What is required :: Look through the data below for the line with "else if 5 <" and the line with "let held := (s.hostq.sess.map", then output those two and all lines in between, exactly as written.

** Material for the task follows **

-- ==== Sys2Proof/Machine/Sessions.lean ====
section
/-! DEFINITION. Sessions and their commands (R339, R340, R343, R346, R347), and the changes of placement that commands ask for (R226, R229,
R239, R241). A command answers with the status and result of its completion, or none where it completes later. -/

namespace Sys2Proof.Machine

/-- What a command gives: its completion now, or none yet, and the state. A refused command leaves the state as it was (R342). -/
abbrev CmdOut := Option (Status × Nat) × State

/-- The refusal of a command. -/
def State.refuse (s : State) (st : Status) : CmdOut := (some (st, 0), s)

/-! ### Placement (R226, R229, R239, R241) -/

/-- KIND codes of R226. -/
def ObjKind.ofCode : Nat → Option ObjKind
  | 0 => some .weights
  | 1 => some .cache
  | 2 => some .session
  | 3 => some .journal
  | 4 => some .work
  | 5 => some .code
  | _ => none

/-- POLICY codes of R226. -/
def Policy.ofCode : Nat → Option Policy
  | 0 => some .pinned
  | 1 => some .resident
  | 2 => some .host
  | 3 => some .stream
  | _ => none

/-- The policies a kind permits (R229). -/
def ObjKind.permits : ObjKind → Policy → Bool
  | .weights, .host => false
  | .weights, _ => true
  | .cache, p | .session, p => p != .stream
  | .journal, p => p == .host
  | .work, p | .code, p => p == .pinned

/-- Free frames of the package. -/
def State.freeTotal (s : State) : Nat := ((List.range 4).map s.freeCount).sum

/-- Frames of an object's directory (R228). -/
def dirCount (size : Nat) : Nat := ceilDiv (8 * size) 65536

/-- The refusals of R239 for a PINNED object of partition `p` that needs `stack` more frames for its tiles and `d` for its directory, or for a
cache or session object that needs `host` more pages. -/
def State.tooLarge (s : State) (p : Nat) (k : ObjKind) (pol : Policy) (stack host d : Nat) : Bool :=
  match pol with
  | .pinned => !s.within (Fld.OBJ_QUOTA_STACK_LIMIT p) (s.framesOf p + stack) || decide (s.freeTotal < stack + d)
  | .host => (k == .cache || k == .session) && !s.within (Fld.OBJ_QUOTA_HOST_LIMIT p) (s.pagesOf p + host)
  | _ => false

/-- The change of an object's policy, class, die and, where given, share mask, with the moves it asks for (R241): `ref` completes with
them where `wait` is set. -/
def State.placeObj (s : State) (o : Nat) (pol : Policy) (cls die : Nat) (share : Option (BitVec 16)) (ref : CmdRef) (wait : Bool) : CmdOut :=
  match s.obj o with
  | none => s.refuse .objectState
  | some x =>
    let framed := (s.framed (· == o)).length
    let paged := s.paged (· == o)
    let toPage := (s.place.dir.filter fun d => d.1 / 2 ^ 22 == o && d.2.home == .stack && !paged.contains d.1).length
    if !x.live then s.refuse .objectState
    else if 5 < die then s.refuse .invalidField
    else if !x.kind.permits pol then s.refuse .objectState
    else if s.tooLarge x.part x.kind pol (x.size - framed) (x.size - paged.length) 0 ∨
        (pol = .host ∧ (s.freePages x.part).length < toPage) then s.refuse .noSpace
    else
      let s := s.modObj o fun x => { x with policy := pol, cls, placeDie := die, share := share.getD x.share }
      let s := s.startJob { object := o, next := 0, target := pol, shrink := none, done := if wait then some ref else none }
      (if wait then none else some (.success, 0), s)

/-! ### Sessions -/

/-- A session, none where it is FREE. -/
def State.session (s : State) (i : Nat) : Option Session := NMap.find s.hostq.sess i

/-- The host side changed. -/
def State.modHost (s : State) (f : HostSt → HostSt) : State := { s with hostq := f s.hostq }

/-- PART.SESSIONS and PART.PREFILL_FREE follow the table and the store (R360). -/
def State.recountSess (s : State) : State :=
  let held := (s.hostq.sess.map fun p => (p.2.prefill.map fun r => r.tokens.length).sum).sum + (s.hostq.staged.map fun x => x.tokens.length).sum
  (s.setFld Fld.PART_SESSIONS_OPEN s.hostq.sess.length).setFld Fld.PART_PREFILL_FREE_TOKENS (1048576 - held)

/-- A session replaced. -/
def State.setSession (s : State) (i : Nat) (x : Session) : State :=
  (s.modHost fun h => { h with sess := NMap.ins h.sess i x }).recountSess

/-- The token of a session's journal record at position `p` (R350), 0 where it has no journal or it cannot be read. -/
def State.journalToken (s : State) (x : Session) (p : Nat) : BitVec 32 × State :=
  if x.journal = 0xFFFF#16 then (0#32, s)
  else
    let r := s.readTile x.journal.toNat (16 * p / 65536) (16 * p % 65536) 4
    (BitVec.ofNat 32 ((r.1.map leNat).getD 0), r.2)

/-- An object of partition `p` that a session names: LIVE, of the kind, with its SESSION field (R340). -/
def State.sessObj (s : State) (p i : Nat) (o : Nat) (k : ObjKind) : Status :=
  match s.obj o with
  | none => .partition
  | some x =>
    if x.part ≠ p then .partition
    else if x.kind ≠ k ∨ x.session.toNat ≠ i ∨ x.state ≠ .live then .objectState
    else .success

end Sys2Proof.Machine

namespace Sys2Proof
/-- Parameters that R340 permits. -/
def SessParams.allowed (o : SessParams) : Bool :=
  decide (1 ≤ o.topP.toNat) && decide (o.topP.toNat ≤ 32768) && o.stream != 0xFFFF#16
end Sys2Proof

namespace Sys2Proof.Machine

/-- OPEN_SESSION (R340, R343). -/
def State.doOpen (s : State) (p : Nat) (o : OpenOp) : CmdOut :=
  let i := o.sess.val
  let free := o.journal = 0xFFFF#16 ∧ !o.output
  let cache := s.sessObj p i o.cache.toNat .cache
  let journal := if free then Status.success else s.sessObj p i o.journal.toNat .journal
  if (s.session i).isSome then s.refuse .sessionState
  else if !o.par.allowed ∨ (s.hostq.sess.any fun q => q.2.slot == o.slot.val) ∨ (o.journal = 0xFFFF#16 ∧ o.output) then
    s.refuse .invalidField
  else if cache ≠ .success then s.refuse cache
  else if journal ≠ .success then s.refuse journal
  else
    (some (.success, 0), s.setSession i
      { part := p, state := .idle, slot := o.slot.val, output := o.output, cache := o.cache, journal := o.journal,
        maxPos := o.par.maxPos, invTemp := o.par.invTemp, topP := o.par.topP, stream := o.par.stream, pos := 0, lastTok := 0#32,
        prefill := [], dec := none, step := none })

/-- A command on session `i` of partition `p`: FREE sessions permit none, and another partition's are not to be named (R342, R343). -/
def State.onSession (s : State) (p i : Nat) (f : Session → CmdOut) : CmdOut :=
  match s.session i with
  | none => s.refuse .sessionState
  | some x => if x.part ≠ p then s.refuse .partition else f x

/-- PREFILL: the tokens it has read are the session's, which prefills behind what it already has (R343, R346). -/
def State.doPrefill (s : State) (p i count addr : Nat) (tokens : List (BitVec 32)) (ref : CmdRef) : CmdOut :=
  s.onSession p i fun x =>
    if x.state ≠ .idle ∧ x.state ≠ .prefill then s.refuse .sessionState
    else if count = 0 ∨ 65536 < count ∨ addr % 4 ≠ 0 then s.refuse .invalidField
    else if s.fld Fld.PART_PREFILL_FREE_TOKENS < tokens.length then s.refuse .noSpace
    else
      let s := s.setSession i { x with state := .prefill, prefill := x.prefill ++ [⟨ref, tokens⟩] }
      (none, s.modHost fun h => { h with prefillOrder := addOnce h.prefillOrder i })

/-- DECODE: a budget of tokens begins, is held behind a prefill, or ends (R343, R347); on an IDLE session a budget of 0 is not permitted. -/
def State.doDecode (s : State) (p i : Nat) (budget : Nat) (stop : BitVec 32) : CmdOut :=
  s.onSession p i fun x =>
    let run : Option DecodeRun := if budget = 0 then none else some ⟨budget, stop, 0⟩
    match x.state with
    | .parked => s.refuse .sessionState
    | .idle => if budget = 0 then s.refuse .sessionState else (some (.success, 0), s.setSession i { x with state := .decode, dec := run })
    | .prefill => (some (.success, 0), s.setSession i { x with dec := run })
    | _ => (some (.success, 0), s.setSession i { x with state := if budget = 0 then .idle else .decode, dec := run })

/-- SET_PARAMS (R339, R343). -/
def State.doParams (s : State) (p i : Nat) (o : SessParams) : CmdOut :=
  s.onSession p i fun x =>
    if !o.allowed then s.refuse .invalidField
    else (some (.success, 0), s.setSession i { x with maxPos := o.maxPos, invTemp := o.invTemp, topP := o.topP, stream := o.stream })

/-- TRUNCATE (R339, R343): the input of the next step is the token before the position. -/
def State.doTruncate (s : State) (p i pos : Nat) : CmdOut :=
  s.onSession p i fun x =>
    if x.state ≠ .idle ∧ x.state ≠ .parked then s.refuse .sessionState
    else if x.pos < pos then s.refuse .invalidField
    else
      let r := if pos = 0 then (0#32, s) else s.journalToken x (pos - 1)
      (some (.success, 0), r.2.setSession i { x with pos, lastTok := r.1 })

/-- PARK and UNPARK: a new policy for the session's cache, under R241, and a new state (R343). -/
def State.doPark (s : State) (p i : Nat) (from_ to_ : SessState) (pol : Option Policy) (ref : CmdRef) (wait : Bool) : CmdOut :=
  s.onSession p i fun x =>
    if x.state ≠ from_ then s.refuse .sessionState
    else match pol, s.obj x.cache.toNat with
      | none, _ => s.refuse .invalidField
      | some _, none => s.refuse .objectState
      | some pol, some y =>
        let r := s.placeObj x.cache.toNat pol y.cls y.placeDie none ref wait
        match r.1 with
        | some (.success, _) | none => (r.1, r.2.setSession i { x with state := to_ })
        | _ => r

/-- A session and its batch slot are freed; prefills outstanding complete with ABORTED (R343, R357). -/
def State.endSession (s : State) (i : Nat) : State :=
  match s.session i with
  | none => s
  | some x =>
    let s := s.modHost fun h => { h with sess := NMap.del h.sess i, prefillOrder := h.prefillOrder.filter (· != i) }
    (s.each x.prefill fun s r => s.completeCmd r.cmd .aborted 0).recountSess

/-- CLOSE_SESSION (R343). -/
def State.doClose (s : State) (p i : Nat) : CmdOut := s.onSession p i fun _ => (some (.success, 0), s.endSession i)

end Sys2Proof.Machine
end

** End of Material for the task **

Worked solution ::
    else if 5 < die then s.refuse .invalidField
    else if !x.kind.permits pol then s.refuse .objectState
    else if s.tooLarge x.part x.kind pol (x.size - framed) (x.size - paged.length) 0 ∨
        (pol = .host ∧ (s.freePages x.part).length < toPage) then s.refuse .noSpace
    else
      let s := s.modObj o fun x => { x with policy := pol, cls, placeDie := die, share := share.getD x.share }
      let s := s.startJob { object := o, next := 0, target := pol, shrink := none, done := if wait then some ref else none }
      (if wait then none else some (.success, 0), s)

/-! ### Sessions -/

/-- A session, none where it is FREE. -/
def State.session (s : State) (i : Nat) : Option Session := NMap.find s.hostq.sess i

/-- The host side changed. -/
def State.modHost (s : State) (f : HostSt → HostSt) : State := { s with hostq := f s.hostq }

/-- PART.SESSIONS and PART.PREFILL_FREE follow the table and the store (R360). -/
def State.recountSess (s : State) : State :=
  let held := (s.hostq.sess.map fun p => (p.2.prefill.map fun r => r.tokens.length).sum).sum + (s.hostq.staged.map fun x => x.tokens.length).sum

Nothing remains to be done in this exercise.